Your answer should consist only of the lines below from the one with "k := Vector.ofFn" through the one with "gsize := fld h 3 1", copied exactly.

====

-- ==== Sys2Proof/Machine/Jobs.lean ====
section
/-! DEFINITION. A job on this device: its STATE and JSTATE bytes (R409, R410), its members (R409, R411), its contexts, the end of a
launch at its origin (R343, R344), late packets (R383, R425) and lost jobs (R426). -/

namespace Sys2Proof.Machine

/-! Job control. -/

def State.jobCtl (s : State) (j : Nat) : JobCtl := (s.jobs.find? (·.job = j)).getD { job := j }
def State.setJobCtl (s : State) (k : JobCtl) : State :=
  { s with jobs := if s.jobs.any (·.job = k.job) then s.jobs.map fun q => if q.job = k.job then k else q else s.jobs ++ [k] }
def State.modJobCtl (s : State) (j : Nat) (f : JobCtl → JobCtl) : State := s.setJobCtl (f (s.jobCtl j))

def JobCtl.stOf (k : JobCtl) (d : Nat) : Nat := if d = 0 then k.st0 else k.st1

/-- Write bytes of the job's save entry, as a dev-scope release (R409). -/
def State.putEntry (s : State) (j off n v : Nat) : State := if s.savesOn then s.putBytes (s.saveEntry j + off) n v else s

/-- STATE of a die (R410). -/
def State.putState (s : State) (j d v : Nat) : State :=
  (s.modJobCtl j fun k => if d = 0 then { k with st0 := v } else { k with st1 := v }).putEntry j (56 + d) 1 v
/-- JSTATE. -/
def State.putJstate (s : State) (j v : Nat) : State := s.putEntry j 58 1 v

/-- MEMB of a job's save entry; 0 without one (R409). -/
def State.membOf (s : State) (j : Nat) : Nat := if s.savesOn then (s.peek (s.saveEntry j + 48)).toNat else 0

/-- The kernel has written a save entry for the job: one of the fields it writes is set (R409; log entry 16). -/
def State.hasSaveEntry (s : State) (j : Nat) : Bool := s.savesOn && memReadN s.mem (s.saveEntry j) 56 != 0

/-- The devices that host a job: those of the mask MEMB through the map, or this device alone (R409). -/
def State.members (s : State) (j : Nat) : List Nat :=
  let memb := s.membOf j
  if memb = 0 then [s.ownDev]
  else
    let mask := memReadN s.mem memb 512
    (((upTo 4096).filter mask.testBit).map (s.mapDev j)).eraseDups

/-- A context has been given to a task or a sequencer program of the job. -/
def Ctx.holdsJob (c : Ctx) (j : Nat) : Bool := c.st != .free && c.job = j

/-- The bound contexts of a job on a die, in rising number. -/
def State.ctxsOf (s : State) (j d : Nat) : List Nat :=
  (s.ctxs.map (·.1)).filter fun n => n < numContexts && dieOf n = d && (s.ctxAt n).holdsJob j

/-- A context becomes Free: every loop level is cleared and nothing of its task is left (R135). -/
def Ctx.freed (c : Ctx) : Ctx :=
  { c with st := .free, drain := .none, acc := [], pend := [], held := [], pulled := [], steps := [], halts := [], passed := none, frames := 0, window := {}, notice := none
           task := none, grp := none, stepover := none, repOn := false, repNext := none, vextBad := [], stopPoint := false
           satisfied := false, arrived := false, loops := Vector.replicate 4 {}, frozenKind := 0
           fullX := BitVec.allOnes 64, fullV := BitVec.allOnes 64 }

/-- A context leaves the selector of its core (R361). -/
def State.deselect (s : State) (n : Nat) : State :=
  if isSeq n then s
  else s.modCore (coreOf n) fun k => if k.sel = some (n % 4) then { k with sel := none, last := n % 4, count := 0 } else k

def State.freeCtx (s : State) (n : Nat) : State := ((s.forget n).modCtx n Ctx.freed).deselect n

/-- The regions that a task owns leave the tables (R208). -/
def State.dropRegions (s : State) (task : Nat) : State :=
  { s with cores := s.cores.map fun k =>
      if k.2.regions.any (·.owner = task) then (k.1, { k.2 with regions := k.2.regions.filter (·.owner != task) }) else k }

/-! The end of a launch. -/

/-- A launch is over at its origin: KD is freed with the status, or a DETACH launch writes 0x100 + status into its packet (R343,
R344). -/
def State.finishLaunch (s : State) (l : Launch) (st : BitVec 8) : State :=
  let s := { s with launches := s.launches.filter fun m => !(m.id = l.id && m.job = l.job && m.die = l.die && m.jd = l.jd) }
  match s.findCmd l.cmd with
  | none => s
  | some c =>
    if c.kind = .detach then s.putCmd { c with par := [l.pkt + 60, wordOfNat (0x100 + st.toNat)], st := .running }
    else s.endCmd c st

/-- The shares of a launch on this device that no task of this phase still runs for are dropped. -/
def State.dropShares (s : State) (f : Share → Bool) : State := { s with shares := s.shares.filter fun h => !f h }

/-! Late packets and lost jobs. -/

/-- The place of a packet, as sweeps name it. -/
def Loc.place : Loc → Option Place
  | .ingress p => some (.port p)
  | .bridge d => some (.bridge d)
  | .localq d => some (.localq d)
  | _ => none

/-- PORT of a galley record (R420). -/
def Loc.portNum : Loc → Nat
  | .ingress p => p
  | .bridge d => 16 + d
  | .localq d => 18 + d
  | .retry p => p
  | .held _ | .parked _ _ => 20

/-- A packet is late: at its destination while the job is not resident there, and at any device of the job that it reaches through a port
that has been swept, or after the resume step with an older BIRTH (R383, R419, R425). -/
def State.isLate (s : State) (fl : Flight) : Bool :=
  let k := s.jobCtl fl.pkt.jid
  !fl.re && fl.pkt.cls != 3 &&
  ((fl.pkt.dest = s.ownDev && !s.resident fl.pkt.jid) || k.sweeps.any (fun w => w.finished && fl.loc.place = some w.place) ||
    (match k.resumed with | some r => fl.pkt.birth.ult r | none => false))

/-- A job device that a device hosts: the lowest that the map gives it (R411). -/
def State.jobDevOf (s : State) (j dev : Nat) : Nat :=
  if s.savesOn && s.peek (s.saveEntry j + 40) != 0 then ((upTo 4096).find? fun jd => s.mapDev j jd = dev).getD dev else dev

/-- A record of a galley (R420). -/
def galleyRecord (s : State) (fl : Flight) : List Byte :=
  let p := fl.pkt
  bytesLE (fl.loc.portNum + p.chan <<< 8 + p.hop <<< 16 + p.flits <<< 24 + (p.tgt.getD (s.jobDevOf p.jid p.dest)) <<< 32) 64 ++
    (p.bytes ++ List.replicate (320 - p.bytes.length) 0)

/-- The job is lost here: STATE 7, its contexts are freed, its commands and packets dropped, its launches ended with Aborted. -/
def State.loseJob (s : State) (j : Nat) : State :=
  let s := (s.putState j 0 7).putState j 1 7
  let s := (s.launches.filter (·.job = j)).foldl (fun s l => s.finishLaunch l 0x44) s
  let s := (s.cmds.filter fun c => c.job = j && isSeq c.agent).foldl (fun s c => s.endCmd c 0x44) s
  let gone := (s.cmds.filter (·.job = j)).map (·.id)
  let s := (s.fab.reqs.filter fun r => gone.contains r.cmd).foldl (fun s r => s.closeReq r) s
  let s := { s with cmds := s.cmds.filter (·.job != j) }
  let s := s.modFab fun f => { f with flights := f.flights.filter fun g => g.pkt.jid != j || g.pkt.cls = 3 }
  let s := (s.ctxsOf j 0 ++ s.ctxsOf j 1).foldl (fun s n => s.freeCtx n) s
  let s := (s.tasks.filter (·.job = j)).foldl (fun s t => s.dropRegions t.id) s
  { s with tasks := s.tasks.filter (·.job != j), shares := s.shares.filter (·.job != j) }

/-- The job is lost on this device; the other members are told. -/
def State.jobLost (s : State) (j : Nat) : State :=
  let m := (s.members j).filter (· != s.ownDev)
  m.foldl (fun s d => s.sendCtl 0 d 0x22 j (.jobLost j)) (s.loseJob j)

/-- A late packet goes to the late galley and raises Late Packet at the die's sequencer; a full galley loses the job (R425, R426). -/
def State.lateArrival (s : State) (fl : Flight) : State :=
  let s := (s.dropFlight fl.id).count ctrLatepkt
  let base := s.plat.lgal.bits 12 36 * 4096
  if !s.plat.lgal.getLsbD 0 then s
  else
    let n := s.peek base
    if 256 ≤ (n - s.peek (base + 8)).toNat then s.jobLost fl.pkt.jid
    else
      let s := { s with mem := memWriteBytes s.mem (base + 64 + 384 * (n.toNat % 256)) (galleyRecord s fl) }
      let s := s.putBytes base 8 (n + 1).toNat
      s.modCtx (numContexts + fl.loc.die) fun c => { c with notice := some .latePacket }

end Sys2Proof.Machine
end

====

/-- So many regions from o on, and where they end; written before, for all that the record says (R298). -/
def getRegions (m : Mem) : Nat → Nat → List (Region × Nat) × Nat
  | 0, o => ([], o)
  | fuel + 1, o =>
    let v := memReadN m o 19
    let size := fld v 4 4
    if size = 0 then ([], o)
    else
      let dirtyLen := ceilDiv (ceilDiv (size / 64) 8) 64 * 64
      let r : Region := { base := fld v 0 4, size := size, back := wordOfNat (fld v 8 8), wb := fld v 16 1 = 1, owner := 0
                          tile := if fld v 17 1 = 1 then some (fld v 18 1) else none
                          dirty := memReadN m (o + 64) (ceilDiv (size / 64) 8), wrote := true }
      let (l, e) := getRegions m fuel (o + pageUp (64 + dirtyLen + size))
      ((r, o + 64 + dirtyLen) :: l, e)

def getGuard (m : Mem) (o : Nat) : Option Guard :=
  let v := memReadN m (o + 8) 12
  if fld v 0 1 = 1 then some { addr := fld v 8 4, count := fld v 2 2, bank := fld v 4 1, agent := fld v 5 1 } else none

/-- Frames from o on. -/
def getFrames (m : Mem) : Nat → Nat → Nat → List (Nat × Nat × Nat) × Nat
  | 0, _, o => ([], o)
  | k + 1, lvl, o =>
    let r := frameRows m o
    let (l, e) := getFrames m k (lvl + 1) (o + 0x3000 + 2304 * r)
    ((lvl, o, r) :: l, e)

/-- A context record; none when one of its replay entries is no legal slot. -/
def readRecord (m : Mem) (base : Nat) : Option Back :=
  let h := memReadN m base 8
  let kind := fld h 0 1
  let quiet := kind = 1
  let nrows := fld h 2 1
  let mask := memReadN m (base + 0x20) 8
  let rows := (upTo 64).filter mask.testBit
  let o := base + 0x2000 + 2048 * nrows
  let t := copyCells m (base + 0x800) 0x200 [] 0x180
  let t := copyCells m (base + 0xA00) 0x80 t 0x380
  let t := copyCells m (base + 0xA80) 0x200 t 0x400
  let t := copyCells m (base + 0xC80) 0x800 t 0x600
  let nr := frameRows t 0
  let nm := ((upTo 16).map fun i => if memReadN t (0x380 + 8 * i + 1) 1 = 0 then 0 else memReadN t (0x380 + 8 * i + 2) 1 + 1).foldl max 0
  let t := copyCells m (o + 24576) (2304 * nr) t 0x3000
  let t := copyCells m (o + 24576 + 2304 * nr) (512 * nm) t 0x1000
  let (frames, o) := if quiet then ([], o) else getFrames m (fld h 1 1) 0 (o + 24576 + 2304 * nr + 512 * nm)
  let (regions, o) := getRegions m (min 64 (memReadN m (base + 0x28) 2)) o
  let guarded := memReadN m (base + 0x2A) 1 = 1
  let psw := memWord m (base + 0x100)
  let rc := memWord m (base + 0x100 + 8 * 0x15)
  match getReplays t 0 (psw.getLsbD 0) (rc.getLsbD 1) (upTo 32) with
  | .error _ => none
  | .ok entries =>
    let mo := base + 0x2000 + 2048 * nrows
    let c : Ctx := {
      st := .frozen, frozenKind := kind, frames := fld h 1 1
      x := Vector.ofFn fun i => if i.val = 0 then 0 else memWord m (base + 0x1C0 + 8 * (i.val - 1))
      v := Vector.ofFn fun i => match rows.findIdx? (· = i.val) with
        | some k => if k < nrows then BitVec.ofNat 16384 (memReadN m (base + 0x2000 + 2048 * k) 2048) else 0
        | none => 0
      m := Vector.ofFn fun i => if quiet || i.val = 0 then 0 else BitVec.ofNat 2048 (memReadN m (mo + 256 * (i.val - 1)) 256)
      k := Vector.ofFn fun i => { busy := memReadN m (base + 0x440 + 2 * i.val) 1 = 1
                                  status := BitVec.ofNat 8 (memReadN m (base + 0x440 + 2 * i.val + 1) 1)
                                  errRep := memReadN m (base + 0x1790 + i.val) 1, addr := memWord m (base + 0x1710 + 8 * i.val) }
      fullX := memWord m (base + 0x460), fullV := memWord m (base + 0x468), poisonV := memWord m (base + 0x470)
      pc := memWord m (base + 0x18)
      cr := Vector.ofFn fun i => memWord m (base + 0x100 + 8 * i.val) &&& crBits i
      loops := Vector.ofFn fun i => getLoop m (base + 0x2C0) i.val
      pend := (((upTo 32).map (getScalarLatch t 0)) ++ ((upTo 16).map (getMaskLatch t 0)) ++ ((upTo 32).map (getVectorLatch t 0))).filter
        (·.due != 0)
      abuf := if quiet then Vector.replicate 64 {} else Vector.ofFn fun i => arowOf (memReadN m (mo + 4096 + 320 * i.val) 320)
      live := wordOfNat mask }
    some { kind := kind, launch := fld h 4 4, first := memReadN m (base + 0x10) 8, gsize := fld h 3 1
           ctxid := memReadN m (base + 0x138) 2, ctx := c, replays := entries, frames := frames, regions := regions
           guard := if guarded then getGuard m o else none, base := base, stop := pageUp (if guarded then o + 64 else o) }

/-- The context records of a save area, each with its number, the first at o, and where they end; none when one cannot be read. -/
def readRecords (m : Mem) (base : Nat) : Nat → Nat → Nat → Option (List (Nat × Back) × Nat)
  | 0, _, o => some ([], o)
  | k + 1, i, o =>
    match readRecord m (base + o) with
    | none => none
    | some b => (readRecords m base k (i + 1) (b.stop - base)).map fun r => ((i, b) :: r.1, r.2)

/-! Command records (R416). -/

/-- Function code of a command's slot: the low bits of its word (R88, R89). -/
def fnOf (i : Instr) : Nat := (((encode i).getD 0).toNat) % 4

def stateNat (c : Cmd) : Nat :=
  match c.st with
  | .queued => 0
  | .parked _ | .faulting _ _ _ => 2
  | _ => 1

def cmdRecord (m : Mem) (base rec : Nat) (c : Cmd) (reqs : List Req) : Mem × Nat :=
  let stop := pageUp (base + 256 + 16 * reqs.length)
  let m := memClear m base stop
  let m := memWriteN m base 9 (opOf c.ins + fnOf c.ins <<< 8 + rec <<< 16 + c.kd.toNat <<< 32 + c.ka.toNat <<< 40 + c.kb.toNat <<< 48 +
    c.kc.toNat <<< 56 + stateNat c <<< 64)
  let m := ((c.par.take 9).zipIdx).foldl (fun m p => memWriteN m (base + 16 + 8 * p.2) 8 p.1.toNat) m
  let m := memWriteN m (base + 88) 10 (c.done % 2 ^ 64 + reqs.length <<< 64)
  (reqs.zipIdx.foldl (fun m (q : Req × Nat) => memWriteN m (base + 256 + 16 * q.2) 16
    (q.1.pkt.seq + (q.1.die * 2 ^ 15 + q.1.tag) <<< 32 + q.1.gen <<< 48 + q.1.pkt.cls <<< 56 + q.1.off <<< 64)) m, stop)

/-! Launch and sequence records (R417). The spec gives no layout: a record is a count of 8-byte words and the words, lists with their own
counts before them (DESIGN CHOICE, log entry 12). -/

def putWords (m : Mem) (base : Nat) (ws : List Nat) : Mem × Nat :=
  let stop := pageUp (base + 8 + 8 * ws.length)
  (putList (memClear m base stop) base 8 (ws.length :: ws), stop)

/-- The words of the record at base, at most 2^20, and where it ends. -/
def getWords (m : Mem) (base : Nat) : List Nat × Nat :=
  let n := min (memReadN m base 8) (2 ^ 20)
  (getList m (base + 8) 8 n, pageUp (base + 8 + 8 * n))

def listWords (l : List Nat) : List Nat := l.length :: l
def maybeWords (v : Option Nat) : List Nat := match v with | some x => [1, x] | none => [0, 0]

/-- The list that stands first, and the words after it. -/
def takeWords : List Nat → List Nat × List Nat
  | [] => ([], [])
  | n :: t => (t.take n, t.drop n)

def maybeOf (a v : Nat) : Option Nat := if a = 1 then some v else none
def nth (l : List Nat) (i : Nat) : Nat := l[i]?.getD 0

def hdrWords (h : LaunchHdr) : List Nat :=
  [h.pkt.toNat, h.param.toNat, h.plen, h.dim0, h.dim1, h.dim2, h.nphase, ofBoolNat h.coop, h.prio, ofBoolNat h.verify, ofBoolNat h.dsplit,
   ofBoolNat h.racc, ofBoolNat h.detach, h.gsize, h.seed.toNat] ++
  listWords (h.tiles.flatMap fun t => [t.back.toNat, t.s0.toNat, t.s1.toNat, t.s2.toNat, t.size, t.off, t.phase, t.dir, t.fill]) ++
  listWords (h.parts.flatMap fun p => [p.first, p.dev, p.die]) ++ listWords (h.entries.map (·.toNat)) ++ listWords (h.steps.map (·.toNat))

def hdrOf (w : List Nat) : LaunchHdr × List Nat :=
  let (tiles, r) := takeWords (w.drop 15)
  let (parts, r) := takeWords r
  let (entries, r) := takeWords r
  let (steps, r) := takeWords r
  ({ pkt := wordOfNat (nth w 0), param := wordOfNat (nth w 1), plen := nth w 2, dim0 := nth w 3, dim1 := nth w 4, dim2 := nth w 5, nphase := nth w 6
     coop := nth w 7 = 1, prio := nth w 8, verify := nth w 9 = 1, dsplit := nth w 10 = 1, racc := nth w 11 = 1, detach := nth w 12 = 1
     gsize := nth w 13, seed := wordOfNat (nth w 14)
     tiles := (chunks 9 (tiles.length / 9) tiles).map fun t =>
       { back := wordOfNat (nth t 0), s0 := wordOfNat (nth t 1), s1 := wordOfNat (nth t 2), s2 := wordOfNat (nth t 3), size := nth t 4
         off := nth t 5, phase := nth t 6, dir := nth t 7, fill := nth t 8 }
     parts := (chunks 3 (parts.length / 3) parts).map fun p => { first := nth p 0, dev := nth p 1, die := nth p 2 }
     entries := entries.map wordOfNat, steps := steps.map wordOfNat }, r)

====

Exercise solution:
      k := Vector.ofFn fun i => { busy := memReadN m (base + 0x440 + 2 * i.val) 1 = 1
                                  status := BitVec.ofNat 8 (memReadN m (base + 0x440 + 2 * i.val + 1) 1)
                                  errRep := memReadN m (base + 0x1790 + i.val) 1, addr := memWord m (base + 0x1710 + 8 * i.val) }
      fullX := memWord m (base + 0x460), fullV := memWord m (base + 0x468), poisonV := memWord m (base + 0x470)
      pc := memWord m (base + 0x18)
      cr := Vector.ofFn fun i => memWord m (base + 0x100 + 8 * i.val) &&& crBits i
      loops := Vector.ofFn fun i => getLoop m (base + 0x2C0) i.val
      pend := (((upTo 32).map (getScalarLatch t 0)) ++ ((upTo 16).map (getMaskLatch t 0)) ++ ((upTo 32).map (getVectorLatch t 0))).filter
        (·.due != 0)
      abuf := if quiet then Vector.replicate 64 {} else Vector.ofFn fun i => arowOf (memReadN m (mo + 4096 + 320 * i.val) 320)
      live := wordOfNat mask }
    some { kind := kind, launch := fld h 4 4, first := memReadN m (base + 0x10) 8, gsize := fld h 3 1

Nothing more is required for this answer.